Peritoneal and pulmonary sarcoidosis: an extremely rare entity

H. L. Chan, F. Pugin, M. Menth, B. Egger


Sarcoidosis is a chronic, multisystemic, granulomatous disease of unknown etiology which may affect every organ system. However, >95% of patients with sarcoidosis have lung involvement and peritoneal lesions are quite rare. Most of these patients present with ascites and abdominal pain. We present here one of this rare cases with peritoneal and pulmonary manifestations of sarcoidosis.

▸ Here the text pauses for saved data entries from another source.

@[simp] theorem Ctx.setCarry_key (u : Ctx) (n : Nat) (c : List Int) : (u.setCarry n c).key = u.key := rfl
@[simp] theorem Ctx.setCarry_regs (u : Ctx) (n : Nat) (c : List Int) : (u.setCarry n c).regs = u.regs := rfl
@[simp] theorem Ctx.setCarry_pend (u : Ctx) (n : Nat) (c : List Int) : (u.setCarry n c).pend = u.pend := rfl
@[simp] theorem Ctx.setCarry_pois (u : Ctx) (n : Nat) (c : List Int) : (u.setCarry n c).pois = u.pois := rfl
@[simp] theorem Ctx.setCarry_rows (u : Ctx) (n : Nat) (c : List Int) : (u.setCarry n c).rows = u.rows := rfl
@[simp] theorem Ctx.setCarry_tags (u : Ctx) (n : Nat) (c : List Int) : (u.setCarry n c).tags = u.tags := rfl
@[simp] theorem Ctx.setCarry_guards (u : Ctx) (n : Nat) (c : List Int) : (u.setCarry n c).guards = u.guards := rfl
@[simp] theorem Ctx.setCarry_masks (u : Ctx) (n : Nat) (c : List Int) : (u.setCarry n c).masks = u.masks := rfl
@[simp] theorem Ctx.setCarry_bounds (u : Ctx) (n : Nat) (c : List Int) : (u.setCarry n c).bounds = u.bounds := rfl
@[simp] theorem Ctx.setCarry_carries (u : Ctx) (n : Nat) (c : List Int) : (u.setCarry n c).carries = FMap.set [] u.carries n c := rfl
@[simp] theorem Ctx.setCarry_tileSat (u : Ctx) (n : Nat) (c : List Int) : (u.setCarry n c).tileSat = u.tileSat := rfl
@[simp] theorem Ctx.setCarry_ssmPtr (u : Ctx) (n : Nat) (c : List Int) : (u.setCarry n c).ssmPtr = u.ssmPtr := rfl
@[simp] theorem Ctx.setCarry_pc (u : Ctx) (n : Nat) (c : List Int) : (u.setCarry n c).pc = u.pc := rfl
@[simp] theorem Ctx.setCarry_stat (u : Ctx) (n : Nat) (c : List Int) : (u.setCarry n c).stat = u.stat := rfl
@[simp] theorem Ctx.setCarry_geo (u : Ctx) (n : Nat) (c : List Int) : (u.setCarry n c).geo = u.geo := rfl
@[simp] theorem Ctx.setCarry_uid (u : Ctx) (n : Nat) (c : List Int) : (u.setCarry n c).uid = u.uid := rfl
@[simp] theorem Ctx.setCarry_tag (u : Ctx) (n : Nat) (c : List Int) : (u.setCarry n c).tag = u.tag := rfl
@[simp] theorem Ctx.setCarry_pid (u : Ctx) (n : Nat) (c : List Int) : (u.setCarry n c).pid = u.pid := rfl
@[simp] theorem Ctx.setCarry_trec (u : Ctx) (n : Nat) (c : List Int) : (u.setCarry n c).trec = u.trec := rfl
@[simp] theorem Ctx.setCarry_seq (u : Ctx) (n : Nat) (c : List Int) : (u.setCarry n c).seq = u.seq := rfl
@[simp] theorem Ctx.setCarry_arrival (u : Ctx) (n : Nat) (c : List Int) : (u.setCarry n c).arrival = u.arrival := rfl
@[simp] theorem Ctx.setCarry_job (u : Ctx) (n : Nat) (c : List Int) : (u.setCarry n c).job = u.job := rfl
@[simp] theorem Ctx.setCarry_launch (u : Ctx) (n : Nat) (c : List Int) : (u.setCarry n c).launch = u.launch := rfl
@[simp] theorem Ctx.setCarry_phase (u : Ctx) (n : Nat) (c : List Int) : (u.setCarry n c).phase = u.phase := rfl
@[simp] theorem Ctx.setCarry_started (u : Ctx) (n : Nat) (c : List Int) : (u.setCarry n c).started = u.started := rfl
@[simp] theorem Ctx.setCarry_idle (u : Ctx) (n : Nat) (c : List Int) : (u.setCarry n c).idle = u.idle := rfl
@[simp] theorem Ctx.setCarry_popping (u : Ctx) (n : Nat) (c : List Int) : (u.setCarry n c).popping = u.popping := rfl
@[simp] theorem Ctx.setCarry_backoff (u : Ctx) (n : Nat) (c : List Int) : (u.setCarry n c).backoff = u.backoff := rfl
@[simp] theorem Ctx.setCarry_colls (u : Ctx) (n : Nat) (c : List Int) : (u.setCarry n c).colls = u.colls := rfl
@[simp] theorem Ctx.setCarry_purposes (u : Ctx) (n : Nat) (c : List Int) : (u.setCarry n c).purposes = u.purposes := rfl
@[simp] theorem Ctx.setCarry_held (u : Ctx) (n : Nat) (c : List Int) : (u.setCarry n c).held = u.held := rfl
@[simp] theorem Ctx.setCarry_failed (u : Ctx) (n : Nat) (c : List Int) : (u.setCarry n c).failed = u.failed := rfl
@[simp] theorem Ctx.setCarry_doomed (u : Ctx) (n : Nat) (c : List Int) : (u.setCarry n c).doomed = u.doomed := rfl
@[simp] theorem Ctx.setCarry_deferred (u : Ctx) (n : Nat) (c : List Int) : (u.setCarry n c).deferred = u.deferred := rfl
@[simp] theorem Ctx.setCarry_pass (u : Ctx) (n : Nat) (c : List Int) : (u.setCarry n c).pass = u.pass := rfl
@[simp] theorem Ctx.setCarry_posting (u : Ctx) (n : Nat) (c : List Int) : (u.setCarry n c).posting = u.posting := rfl
@[simp] theorem Ctx.setCarry_running (u : Ctx) (n : Nat) (c : List Int) : (u.setCarry n c).running = u.running := rfl

@[simp] theorem Ctx.setFlags_key (u : Ctx) (m : BitVec 6) : (u.setFlags m).key = u.key := rfl
@[simp] theorem Ctx.setFlags_regs (u : Ctx) (m : BitVec 6) : (u.setFlags m).regs = u.regs := rfl
@[simp] theorem Ctx.setFlags_pend (u : Ctx) (m : BitVec 6) : (u.setFlags m).pend = u.pend := rfl
@[simp] theorem Ctx.setFlags_pois (u : Ctx) (m : BitVec 6) : (u.setFlags m).pois = u.pois := rfl
@[simp] theorem Ctx.setFlags_rows (u : Ctx) (m : BitVec 6) : (u.setFlags m).rows = u.rows := rfl
@[simp] theorem Ctx.setFlags_tags (u : Ctx) (m : BitVec 6) : (u.setFlags m).tags = u.tags := rfl
@[simp] theorem Ctx.setFlags_guards (u : Ctx) (m : BitVec 6) : (u.setFlags m).guards = u.guards := rfl
@[simp] theorem Ctx.setFlags_masks (u : Ctx) (m : BitVec 6) : (u.setFlags m).masks = u.masks := rfl
@[simp] theorem Ctx.setFlags_bounds (u : Ctx) (m : BitVec 6) : (u.setFlags m).bounds = u.bounds := rfl
@[simp] theorem Ctx.setFlags_carries (u : Ctx) (m : BitVec 6) : (u.setFlags m).carries = u.carries := rfl
@[simp] theorem Ctx.setFlags_tileSat (u : Ctx) (m : BitVec 6) : (u.setFlags m).tileSat = u.tileSat := rfl
@[simp] theorem Ctx.setFlags_ssmPtr (u : Ctx) (m : BitVec 6) : (u.setFlags m).ssmPtr = u.ssmPtr := rfl
@[simp] theorem Ctx.setFlags_pc (u : Ctx) (m : BitVec 6) : (u.setFlags m).pc = u.pc := rfl
@[simp] theorem Ctx.setFlags_stat (u : Ctx) (m : BitVec 6) : (u.setFlags m).stat = u.stat ||| m.setWidth 64 := rfl
@[simp] theorem Ctx.setFlags_geo (u : Ctx) (m : BitVec 6) : (u.setFlags m).geo = u.geo := rfl
@[simp] theorem Ctx.setFlags_uid (u : Ctx) (m : BitVec 6) : (u.setFlags m).uid = u.uid := rfl
@[simp] theorem Ctx.setFlags_tag (u : Ctx) (m : BitVec 6) : (u.setFlags m).tag = u.tag := rfl
@[simp] theorem Ctx.setFlags_pid (u : Ctx) (m : BitVec 6) : (u.setFlags m).pid = u.pid := rfl
@[simp] theorem Ctx.setFlags_trec (u : Ctx) (m : BitVec 6) : (u.setFlags m).trec = u.trec := rfl
@[simp] theorem Ctx.setFlags_seq (u : Ctx) (m : BitVec 6) : (u.setFlags m).seq = u.seq := rfl
@[simp] theorem Ctx.setFlags_arrival (u : Ctx) (m : BitVec 6) : (u.setFlags m).arrival = u.arrival := rfl
@[simp] theorem Ctx.setFlags_job (u : Ctx) (m : BitVec 6) : (u.setFlags m).job = u.job := rfl
@[simp] theorem Ctx.setFlags_launch (u : Ctx) (m : BitVec 6) : (u.setFlags m).launch = u.launch := rfl
@[simp] theorem Ctx.setFlags_phase (u : Ctx) (m : BitVec 6) : (u.setFlags m).phase = u.phase := rfl
@[simp] theorem Ctx.setFlags_started (u : Ctx) (m : BitVec 6) : (u.setFlags m).started = u.started := rfl
@[simp] theorem Ctx.setFlags_idle (u : Ctx) (m : BitVec 6) : (u.setFlags m).idle = u.idle := rfl
@[simp] theorem Ctx.setFlags_popping (u : Ctx) (m : BitVec 6) : (u.setFlags m).popping = u.popping := rfl
@[simp] theorem Ctx.setFlags_backoff (u : Ctx) (m : BitVec 6) : (u.setFlags m).backoff = u.backoff := rfl
@[simp] theorem Ctx.setFlags_colls (u : Ctx) (m : BitVec 6) : (u.setFlags m).colls = u.colls := rfl
@[simp] theorem Ctx.setFlags_purposes (u : Ctx) (m : BitVec 6) : (u.setFlags m).purposes = u.purposes := rfl
@[simp] theorem Ctx.setFlags_held (u : Ctx) (m : BitVec 6) : (u.setFlags m).held = u.held := rfl
@[simp] theorem Ctx.setFlags_failed (u : Ctx) (m : BitVec 6) : (u.setFlags m).failed = u.failed := rfl
@[simp] theorem Ctx.setFlags_doomed (u : Ctx) (m : BitVec 6) : (u.setFlags m).doomed = u.doomed := rfl
@[simp] theorem Ctx.setFlags_deferred (u : Ctx) (m : BitVec 6) : (u.setFlags m).deferred = u.deferred := rfl
@[simp] theorem Ctx.setFlags_pass (u : Ctx) (m : BitVec 6) : (u.setFlags m).pass = u.pass := rfl
@[simp] theorem Ctx.setFlags_posting (u : Ctx) (m : BitVec 6) : (u.setFlags m).posting = u.posting := rfl
@[simp] theorem Ctx.setFlags_running (u : Ctx) (m : BitVec 6) : (u.setFlags m).running = u.running := rfl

A 29 year-old Ethiopian female patient, asylum seeker, was admitted for investigation of dyspnea, dry cough and epigastric pain. She reported fatigue, night sweats and a weight loss of 6 kg during the last 6 months. CT-scan revealed pleural effusion and also the presence of ascites together with nodular lesions of peritoneal surface. Thoracic and abdominal liquids punctured were serous with a lymphocytic predominance. Ziehl-Neelsen stain and cultures for tuberculosis were negative, no malignant cells were found. Laboratory values demonstrated a moderate systemic inflammation but normal angiotensin-converting enzyme levels. Last but not least a diagnostic laparoscopy with biopsies of some peritoneal nodules was performed.


Histology revealed noncaseating granulomas with multinucleated giant cells. Ziehl-Neelsen and Gomori methenamine silver stains were negative and there were no signs for malignancy. Based on all these findings the diagnosis of sarcoidosis was made. The patient underwent a corticosteroid administration and was discharged home 15 days later. The 3-months follow-up was completely uneventful.


Sarcoidosis is a granulomatous disorder of unknown cause with a worldwide annual incidence of 0.56 per 100000. Multiple organs may be affected, predominantly the lung, the eyes and the skin. Peritoneal involvement is an infrequent site of its manifestation, especially in the absence of splenic, hepatic, adnexal, or small intestinal involvement. Patients are usually female and the disease manifests between the second and fourth decade of life. Most cases have a benign course, resolving either spontaneously or with the help of corticosteroid administration. Young patients presenting pleural effusions and ascites should always be investigated for sarcoidosis. However, diagnosis may be difficult to establish without a laparoscopic exploration and biopsies for histological examination.